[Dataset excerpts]

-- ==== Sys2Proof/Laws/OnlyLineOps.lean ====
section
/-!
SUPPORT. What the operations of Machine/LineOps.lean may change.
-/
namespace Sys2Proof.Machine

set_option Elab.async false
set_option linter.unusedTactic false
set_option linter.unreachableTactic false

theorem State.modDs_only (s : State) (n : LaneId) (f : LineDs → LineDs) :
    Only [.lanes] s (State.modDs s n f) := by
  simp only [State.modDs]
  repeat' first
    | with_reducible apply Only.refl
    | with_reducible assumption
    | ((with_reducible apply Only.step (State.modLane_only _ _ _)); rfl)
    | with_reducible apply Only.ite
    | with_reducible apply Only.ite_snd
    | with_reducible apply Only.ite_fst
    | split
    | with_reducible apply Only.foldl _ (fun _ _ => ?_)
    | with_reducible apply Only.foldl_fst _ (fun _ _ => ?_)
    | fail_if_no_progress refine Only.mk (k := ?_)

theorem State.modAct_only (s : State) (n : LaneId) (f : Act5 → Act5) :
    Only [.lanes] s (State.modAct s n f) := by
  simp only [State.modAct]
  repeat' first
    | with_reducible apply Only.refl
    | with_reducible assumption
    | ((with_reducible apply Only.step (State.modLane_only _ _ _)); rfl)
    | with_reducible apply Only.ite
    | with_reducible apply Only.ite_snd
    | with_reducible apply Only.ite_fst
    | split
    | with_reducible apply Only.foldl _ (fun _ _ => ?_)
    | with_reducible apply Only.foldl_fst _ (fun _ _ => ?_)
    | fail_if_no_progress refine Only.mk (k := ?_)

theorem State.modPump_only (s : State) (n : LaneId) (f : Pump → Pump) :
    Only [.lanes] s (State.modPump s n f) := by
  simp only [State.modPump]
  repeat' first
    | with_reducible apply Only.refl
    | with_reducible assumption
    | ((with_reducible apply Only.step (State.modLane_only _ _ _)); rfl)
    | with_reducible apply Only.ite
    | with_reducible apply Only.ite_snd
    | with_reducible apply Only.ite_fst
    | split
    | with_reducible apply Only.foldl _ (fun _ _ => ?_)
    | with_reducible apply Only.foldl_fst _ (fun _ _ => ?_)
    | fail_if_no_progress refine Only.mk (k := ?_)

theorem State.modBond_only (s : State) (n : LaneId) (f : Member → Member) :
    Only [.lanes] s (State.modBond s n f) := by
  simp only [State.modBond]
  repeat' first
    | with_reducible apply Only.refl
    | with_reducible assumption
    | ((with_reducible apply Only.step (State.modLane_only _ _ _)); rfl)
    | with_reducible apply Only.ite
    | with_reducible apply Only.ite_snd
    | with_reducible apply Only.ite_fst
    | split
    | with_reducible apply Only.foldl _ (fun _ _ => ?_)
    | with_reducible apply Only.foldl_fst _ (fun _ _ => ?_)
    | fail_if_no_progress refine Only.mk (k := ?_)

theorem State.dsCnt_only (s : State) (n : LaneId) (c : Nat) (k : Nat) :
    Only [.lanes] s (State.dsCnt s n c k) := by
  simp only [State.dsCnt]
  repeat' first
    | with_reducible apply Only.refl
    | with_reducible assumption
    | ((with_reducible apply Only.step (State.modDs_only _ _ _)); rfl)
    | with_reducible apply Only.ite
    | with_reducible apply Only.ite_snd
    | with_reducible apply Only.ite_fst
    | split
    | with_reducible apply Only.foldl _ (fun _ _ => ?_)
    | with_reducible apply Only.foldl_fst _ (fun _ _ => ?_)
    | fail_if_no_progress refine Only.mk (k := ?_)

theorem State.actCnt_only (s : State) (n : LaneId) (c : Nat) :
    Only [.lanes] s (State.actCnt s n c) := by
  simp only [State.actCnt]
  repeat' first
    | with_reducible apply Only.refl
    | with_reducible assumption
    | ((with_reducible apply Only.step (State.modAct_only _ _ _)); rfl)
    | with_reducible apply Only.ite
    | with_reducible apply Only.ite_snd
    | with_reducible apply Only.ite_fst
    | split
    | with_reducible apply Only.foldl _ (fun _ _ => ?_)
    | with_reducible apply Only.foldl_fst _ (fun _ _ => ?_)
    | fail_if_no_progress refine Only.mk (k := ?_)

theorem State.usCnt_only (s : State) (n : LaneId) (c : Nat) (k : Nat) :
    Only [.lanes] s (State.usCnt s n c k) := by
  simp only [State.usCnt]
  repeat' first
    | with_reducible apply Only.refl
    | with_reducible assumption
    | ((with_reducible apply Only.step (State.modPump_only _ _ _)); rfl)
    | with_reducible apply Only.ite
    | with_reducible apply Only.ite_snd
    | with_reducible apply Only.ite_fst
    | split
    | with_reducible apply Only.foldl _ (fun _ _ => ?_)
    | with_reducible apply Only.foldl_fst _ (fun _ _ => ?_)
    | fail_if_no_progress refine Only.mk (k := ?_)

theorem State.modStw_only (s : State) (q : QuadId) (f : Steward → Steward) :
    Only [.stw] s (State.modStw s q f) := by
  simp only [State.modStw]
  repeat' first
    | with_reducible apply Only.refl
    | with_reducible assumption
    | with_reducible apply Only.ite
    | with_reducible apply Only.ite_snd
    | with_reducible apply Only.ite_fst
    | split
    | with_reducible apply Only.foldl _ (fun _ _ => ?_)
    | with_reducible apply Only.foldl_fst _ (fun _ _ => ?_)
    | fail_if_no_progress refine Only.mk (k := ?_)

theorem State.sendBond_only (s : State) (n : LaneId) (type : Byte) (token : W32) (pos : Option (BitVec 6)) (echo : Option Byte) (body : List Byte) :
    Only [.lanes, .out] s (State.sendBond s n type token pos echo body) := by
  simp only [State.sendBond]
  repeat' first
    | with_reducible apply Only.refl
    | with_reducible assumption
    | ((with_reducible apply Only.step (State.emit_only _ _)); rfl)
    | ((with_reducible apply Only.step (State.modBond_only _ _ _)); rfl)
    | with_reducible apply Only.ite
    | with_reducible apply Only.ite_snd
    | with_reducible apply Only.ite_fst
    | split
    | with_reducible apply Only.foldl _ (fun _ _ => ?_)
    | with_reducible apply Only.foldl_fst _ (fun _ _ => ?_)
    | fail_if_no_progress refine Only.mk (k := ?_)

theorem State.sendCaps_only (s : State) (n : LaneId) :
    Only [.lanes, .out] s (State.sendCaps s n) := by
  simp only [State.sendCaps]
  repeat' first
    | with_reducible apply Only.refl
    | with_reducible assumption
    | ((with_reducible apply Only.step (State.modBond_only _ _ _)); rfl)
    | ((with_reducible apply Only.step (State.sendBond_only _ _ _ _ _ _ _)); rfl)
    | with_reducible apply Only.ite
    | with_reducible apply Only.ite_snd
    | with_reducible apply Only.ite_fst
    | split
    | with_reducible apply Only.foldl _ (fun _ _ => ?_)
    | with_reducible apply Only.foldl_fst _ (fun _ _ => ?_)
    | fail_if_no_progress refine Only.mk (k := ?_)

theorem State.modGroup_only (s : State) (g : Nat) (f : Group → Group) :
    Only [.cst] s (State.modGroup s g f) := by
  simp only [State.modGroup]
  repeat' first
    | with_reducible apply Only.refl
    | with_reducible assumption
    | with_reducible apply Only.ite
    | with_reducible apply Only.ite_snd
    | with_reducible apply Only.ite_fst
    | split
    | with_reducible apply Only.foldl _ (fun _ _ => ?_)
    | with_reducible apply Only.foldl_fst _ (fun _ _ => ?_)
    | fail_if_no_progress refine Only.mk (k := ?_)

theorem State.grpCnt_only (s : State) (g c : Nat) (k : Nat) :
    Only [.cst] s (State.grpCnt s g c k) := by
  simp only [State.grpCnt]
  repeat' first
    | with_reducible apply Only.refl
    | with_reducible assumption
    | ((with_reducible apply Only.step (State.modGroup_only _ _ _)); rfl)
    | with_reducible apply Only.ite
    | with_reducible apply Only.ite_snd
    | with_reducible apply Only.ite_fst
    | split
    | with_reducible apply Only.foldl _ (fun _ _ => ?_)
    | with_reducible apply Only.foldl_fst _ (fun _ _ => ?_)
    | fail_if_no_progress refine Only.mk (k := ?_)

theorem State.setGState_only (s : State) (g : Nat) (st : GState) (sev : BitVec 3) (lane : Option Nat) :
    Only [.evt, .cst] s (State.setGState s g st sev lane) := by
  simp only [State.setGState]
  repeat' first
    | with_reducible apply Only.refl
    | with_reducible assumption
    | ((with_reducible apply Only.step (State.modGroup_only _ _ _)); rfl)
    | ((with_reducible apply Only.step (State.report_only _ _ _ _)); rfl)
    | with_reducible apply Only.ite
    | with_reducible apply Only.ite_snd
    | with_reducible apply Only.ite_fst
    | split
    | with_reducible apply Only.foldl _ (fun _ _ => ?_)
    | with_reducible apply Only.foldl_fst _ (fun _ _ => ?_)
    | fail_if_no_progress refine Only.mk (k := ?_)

---

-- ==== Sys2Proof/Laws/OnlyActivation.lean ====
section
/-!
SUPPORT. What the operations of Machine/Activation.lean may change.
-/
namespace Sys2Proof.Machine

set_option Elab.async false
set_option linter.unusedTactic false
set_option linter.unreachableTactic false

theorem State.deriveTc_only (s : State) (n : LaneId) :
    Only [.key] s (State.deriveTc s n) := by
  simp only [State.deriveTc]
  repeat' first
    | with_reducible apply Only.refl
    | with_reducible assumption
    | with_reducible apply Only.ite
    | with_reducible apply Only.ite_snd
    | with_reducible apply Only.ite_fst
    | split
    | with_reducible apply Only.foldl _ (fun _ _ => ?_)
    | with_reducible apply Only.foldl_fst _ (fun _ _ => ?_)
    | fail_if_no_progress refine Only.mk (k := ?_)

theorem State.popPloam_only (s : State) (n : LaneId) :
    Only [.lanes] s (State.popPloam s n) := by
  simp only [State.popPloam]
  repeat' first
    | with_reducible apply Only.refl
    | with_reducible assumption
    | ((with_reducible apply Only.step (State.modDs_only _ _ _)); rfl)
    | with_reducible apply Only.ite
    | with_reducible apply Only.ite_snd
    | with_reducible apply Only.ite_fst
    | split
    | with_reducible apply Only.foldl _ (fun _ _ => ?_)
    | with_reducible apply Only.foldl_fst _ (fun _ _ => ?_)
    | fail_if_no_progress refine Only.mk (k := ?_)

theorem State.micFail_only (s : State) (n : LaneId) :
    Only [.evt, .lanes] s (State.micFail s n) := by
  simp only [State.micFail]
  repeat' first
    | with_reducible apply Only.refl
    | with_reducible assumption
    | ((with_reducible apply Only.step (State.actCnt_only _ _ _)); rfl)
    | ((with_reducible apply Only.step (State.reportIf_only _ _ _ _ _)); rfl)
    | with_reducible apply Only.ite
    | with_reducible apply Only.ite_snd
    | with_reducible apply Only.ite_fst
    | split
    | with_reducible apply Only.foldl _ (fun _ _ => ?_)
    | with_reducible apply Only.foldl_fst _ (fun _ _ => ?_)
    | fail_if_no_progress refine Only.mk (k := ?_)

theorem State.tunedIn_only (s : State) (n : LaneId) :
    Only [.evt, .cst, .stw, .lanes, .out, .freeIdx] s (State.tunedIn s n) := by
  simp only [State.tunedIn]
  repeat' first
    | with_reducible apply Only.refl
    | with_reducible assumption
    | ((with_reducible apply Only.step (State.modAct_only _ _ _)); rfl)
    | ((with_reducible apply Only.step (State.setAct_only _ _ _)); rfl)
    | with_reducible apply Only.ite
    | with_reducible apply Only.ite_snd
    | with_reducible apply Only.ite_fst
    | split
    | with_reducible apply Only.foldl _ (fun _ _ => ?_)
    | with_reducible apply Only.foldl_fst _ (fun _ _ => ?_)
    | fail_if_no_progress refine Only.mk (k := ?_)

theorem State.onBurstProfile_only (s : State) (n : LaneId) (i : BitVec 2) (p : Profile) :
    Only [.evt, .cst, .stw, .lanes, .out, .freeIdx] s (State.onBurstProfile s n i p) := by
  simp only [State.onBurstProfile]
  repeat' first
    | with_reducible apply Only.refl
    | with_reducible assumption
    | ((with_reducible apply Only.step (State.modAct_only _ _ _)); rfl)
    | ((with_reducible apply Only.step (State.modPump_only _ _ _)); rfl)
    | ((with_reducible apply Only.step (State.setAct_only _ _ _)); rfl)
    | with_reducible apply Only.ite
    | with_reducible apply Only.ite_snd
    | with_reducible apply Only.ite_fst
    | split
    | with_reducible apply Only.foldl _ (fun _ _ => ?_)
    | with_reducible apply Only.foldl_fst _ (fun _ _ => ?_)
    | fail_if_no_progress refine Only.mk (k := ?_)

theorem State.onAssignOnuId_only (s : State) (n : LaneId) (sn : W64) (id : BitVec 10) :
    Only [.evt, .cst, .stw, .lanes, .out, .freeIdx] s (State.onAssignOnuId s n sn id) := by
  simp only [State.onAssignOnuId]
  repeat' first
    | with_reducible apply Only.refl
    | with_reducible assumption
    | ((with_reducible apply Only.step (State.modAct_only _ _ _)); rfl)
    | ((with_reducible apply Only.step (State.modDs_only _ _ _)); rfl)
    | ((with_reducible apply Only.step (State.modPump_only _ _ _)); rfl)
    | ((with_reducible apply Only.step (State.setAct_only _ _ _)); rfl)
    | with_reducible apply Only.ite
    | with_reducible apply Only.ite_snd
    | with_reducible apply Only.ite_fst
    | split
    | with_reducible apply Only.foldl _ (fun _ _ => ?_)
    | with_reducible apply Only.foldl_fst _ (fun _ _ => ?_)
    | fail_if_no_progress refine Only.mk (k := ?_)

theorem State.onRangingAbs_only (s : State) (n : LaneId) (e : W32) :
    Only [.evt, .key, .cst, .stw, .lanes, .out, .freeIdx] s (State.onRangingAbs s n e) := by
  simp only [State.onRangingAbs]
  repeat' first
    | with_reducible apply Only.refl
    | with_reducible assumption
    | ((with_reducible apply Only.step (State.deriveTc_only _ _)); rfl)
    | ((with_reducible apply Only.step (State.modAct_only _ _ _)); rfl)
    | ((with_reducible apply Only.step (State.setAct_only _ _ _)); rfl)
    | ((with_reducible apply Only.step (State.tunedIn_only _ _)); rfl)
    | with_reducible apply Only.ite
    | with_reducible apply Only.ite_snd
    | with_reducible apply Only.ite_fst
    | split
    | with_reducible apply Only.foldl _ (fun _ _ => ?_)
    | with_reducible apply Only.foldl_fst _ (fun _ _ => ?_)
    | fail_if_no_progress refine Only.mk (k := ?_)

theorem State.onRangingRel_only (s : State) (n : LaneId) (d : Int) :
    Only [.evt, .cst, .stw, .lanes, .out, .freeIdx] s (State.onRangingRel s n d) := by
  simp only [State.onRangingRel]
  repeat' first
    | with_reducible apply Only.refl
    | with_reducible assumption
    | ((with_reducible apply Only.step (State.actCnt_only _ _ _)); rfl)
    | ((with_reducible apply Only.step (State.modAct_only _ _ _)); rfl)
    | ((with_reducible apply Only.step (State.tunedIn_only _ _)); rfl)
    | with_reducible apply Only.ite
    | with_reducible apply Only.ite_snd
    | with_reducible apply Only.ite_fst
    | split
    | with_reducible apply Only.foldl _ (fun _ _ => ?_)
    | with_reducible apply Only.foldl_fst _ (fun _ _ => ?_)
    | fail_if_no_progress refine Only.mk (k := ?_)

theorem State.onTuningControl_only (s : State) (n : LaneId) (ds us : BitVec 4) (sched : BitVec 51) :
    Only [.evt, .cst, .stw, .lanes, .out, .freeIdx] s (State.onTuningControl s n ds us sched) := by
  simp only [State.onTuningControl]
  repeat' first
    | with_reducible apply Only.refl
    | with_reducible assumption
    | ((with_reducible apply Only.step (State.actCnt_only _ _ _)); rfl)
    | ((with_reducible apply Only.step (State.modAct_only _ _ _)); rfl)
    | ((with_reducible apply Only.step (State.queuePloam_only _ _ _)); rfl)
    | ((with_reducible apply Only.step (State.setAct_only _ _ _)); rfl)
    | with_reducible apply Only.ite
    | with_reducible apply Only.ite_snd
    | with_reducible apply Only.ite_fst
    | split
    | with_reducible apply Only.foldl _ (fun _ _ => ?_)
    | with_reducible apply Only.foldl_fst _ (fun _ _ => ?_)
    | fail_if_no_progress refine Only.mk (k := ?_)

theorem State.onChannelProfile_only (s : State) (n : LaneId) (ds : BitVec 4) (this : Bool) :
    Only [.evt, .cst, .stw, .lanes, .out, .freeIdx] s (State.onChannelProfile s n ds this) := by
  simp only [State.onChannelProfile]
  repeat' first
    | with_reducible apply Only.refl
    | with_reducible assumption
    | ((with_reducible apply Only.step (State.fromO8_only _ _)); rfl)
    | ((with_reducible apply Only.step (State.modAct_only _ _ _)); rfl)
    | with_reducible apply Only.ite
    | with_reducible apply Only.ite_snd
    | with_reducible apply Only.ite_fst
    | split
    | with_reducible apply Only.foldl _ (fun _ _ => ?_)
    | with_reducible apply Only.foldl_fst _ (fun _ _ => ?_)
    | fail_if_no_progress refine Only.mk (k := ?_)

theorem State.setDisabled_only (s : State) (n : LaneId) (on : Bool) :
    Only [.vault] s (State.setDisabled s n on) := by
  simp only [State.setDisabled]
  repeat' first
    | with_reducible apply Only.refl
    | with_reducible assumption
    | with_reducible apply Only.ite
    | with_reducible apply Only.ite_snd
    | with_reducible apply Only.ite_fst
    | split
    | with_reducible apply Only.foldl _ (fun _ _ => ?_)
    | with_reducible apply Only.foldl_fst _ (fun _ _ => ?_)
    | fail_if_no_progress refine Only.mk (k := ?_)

- REQUIRED ACTION -
Check every line of the data above for the string "token", and copy those that have it.

- OUTPUT -
theorem State.sendBond_only (s : State) (n : LaneId) (type : Byte) (token : W32) (pos : Option (BitVec 6)) (echo : Option Byte) (body : List Byte) :
    Only [.lanes, .out] s (State.sendBond s n type token pos echo body) := by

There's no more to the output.